Thursday, April 19, 2007

Wondrous Strange: The Life and Art of Glenn Gould


"There is no excellent beauty that hath not some strangeness in the proportion"
~ Sir Francis Bacon

Gould was emotionally reticent even in infancy. He never cried; he hummed instead.

His private motto: "Behind every silver lining there's a cloud"
"My ability to work varies inversely with the niceness of the weather."
He identified himself as a Nordic man, and all things southern and Mediterranean were anathema to him: sunshine and blue skies, spicy food, physical exertion, easy sensuality, emotional openness, Italian opera. He hated bright colours, and equated red with violence; at the age of four or five he flew into a tantrum when someone gave him a red fire engine. His favourite colours were "battleship gray and midnight blue" and he loved black and white movies, including war movies, ....
When he was eight, is parents took him to wee Walt Disney's Fantasia, and he hated its "awful riot of colour" as he recalled years later. "I went home depressed, feeling faintly nauseous, and with the first headache I can remember".

His hands were naturally agile and flexible, and he instinctively guarded them. Even as an infant he would pull them away or turn his back if someone threw or rolled a ball at him. Once, when he was just weven or eight, Jessie Greig asked him to join in a game of marbles. He wanted to play, but when he put his hand down and found the ground cold, he withdrew it at once, and said "I'm afraid I can't".

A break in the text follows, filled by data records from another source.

-- ==== Sys2Proof/Machine/Walks.lean ====
section
/-!
DEFINITION. The commands of address translation (R257 to R283): lookups, demand and look-ahead walks, table reads, marks, invalidations, probes and the directory registers.
-/
namespace Sys2Proof.Machine

/-! ### What a stream needs (R93, R271 to R273) -/

/-- A translation that a chain lacks: its command, the address, whether the access writes, whether a cached page only lacks its mark, and whether the page is only looked at for side
effects before a store of the segment may leave (R96). -/
structure Need where
  exec  : Exec
  va    : Nat
  write : Bool
  mark  : Bool
  look  : Bool
deriving DecidableEq, Repr

/-- The need that an answer of the micro-buffer shows. -/
def needOf (e : Exec) (write : Bool) : XRes → Option Need
  | .miss va => some ⟨e, va, write, false, false⟩
  | .mark va => some ⟨e, va, write, true, false⟩
  | _ => none

/-- The need of the stores of one command: the page of the next store, or the first unknown page of a segment whose stores may leave early, at the address of its first access there. -/
def storeNeed (h : Hw) (ch : Nat) (e : Exec) : Option Need :=
  match e.outQ with
  | [] => none
  | o :: _ =>
    let complete := decide ((o.seg + 1) * e.sl ≤ e.idx) || decide (dCOUNT e.words ≤ e.idx)
    if complete || e.ending.isSome || !segHeld e o.seg then needOf e true (xlate h ch e 2 o.va o.data.length true)
    else if heldFor e o.seg || dOPC e.words == opSCATTER || e.pgSeg != o.seg || physOf e 2 then none
    else
      let (w, asid) := exSpace h e
      let va := itemVA e.words 2 e.pgIt
      if (ubFind (h.chain ch).ubuf w asid va).isNone then some ⟨e, va, true, false, true⟩
      else some ⟨e, (va + fmtCont (dFMTD e.words) - 1) % 2 ^ 48 / 4096 * 4096, true, false, true⟩

/-- The translation a stream of a chain lacks: 0 A, 1 B, 2 D, 3 index vector. -/
def streamNeed (h : Hw) (ch s : Nat) : Option Need :=
  if s = 2 then (h.chain ch).act.findSome? (storeNeed h ch)
  else
    (h.chain ch).act.findSome? (fun e =>
      match nextFetch e s with
      | some (_, va) => needOf e false (xlate h ch e s va (fmtCont (if s = 3 then 0xC else dFmt e.words s)) false)
      | none => none)

/-- XLT_CNT.MISS counts in units of 16. -/
def missCount (h : Hw) (r : Nat) : Hw :=
  let x := h.xlt r
  let m := x.miss + 1
  let h1 := h.setXlt r { x with miss := m % 16 }
  if m / 16 = 0 then h1 else h1.addSat (XLT_CNT r) XLT_CNT_MISS 1

/-- A walk of this page is asked for or under way on behalf of a stream. -/
def walkAsked (h : Hw) (r : Nat) (who : WalkFor) (w : World) (asid va : Nat) : Bool :=
  (h.xlt r).walks.any (fun y => y.who == who && y.demand && y.world == w && y.asid == asid && y.va / 4096 == va / 4096)

/-- TRANSLATION_LOOKUP (R257 to R259, R271 to R273): what a stream lacks in the micro-buffer is looked up in the translation cache; a miss, or a mark that is due, asks for a demand walk. -/
def translationLookup (ch s : Nat) (h : Hw) : Hw :=
  let r := ch / 8
  if !h.hasChain ch || !h.working r || h.rgnState r != 0 then h
  else match streamNeed h ch s with
    | none => h
    | some n =>
      let (w, asid) := exSpace h n.exec
      if walkAsked h r (.chain ch s) w asid n.va then h
      else if n.mark then walkAsk h r (.chain ch s) true n.write w asid n.va
      else match tcFind (h.xlt r) w asid n.va with
        | some (k, t) =>
          let x := h.xlt r
          let h1 := h.setXlt r { x with tc := tcTouch x.tc k }
          chainsAdvance (ubTouch h1 ch [t]) r
        | none => walkAsk (missCount h r) r (.chain ch s) true n.write w asid n.va

/-! ### Walks (R265 to R271, R274) -/

/-- The first of n items of D from `it` on that does not touch a page. -/
def pageSkip (e : Exec) (p : Nat) : Nat → Nat → Nat
  | 0, it => it
  | n + 1, it =>
    let va := itemVA e.words 2 it
    if va / 4096 = p ∨ (va + fmtCont (dFMTD e.words) - 1) % 2 ^ 48 / 4096 = p then pageSkip e p n (it + 1) else it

Gould's first name is frequently misspelled as "Glen",..... and Gould himself used both spellings interchangeably throughout his life. In fact, it is difficult to find a specimen of his signature which a second "n" is clearly discernable. To his record producer Andrew Kazdin, Gould offered a lame explanation: he had discovered early on that if he started to write the second 'n' he would be unable to stop and would end up writing three 'n's.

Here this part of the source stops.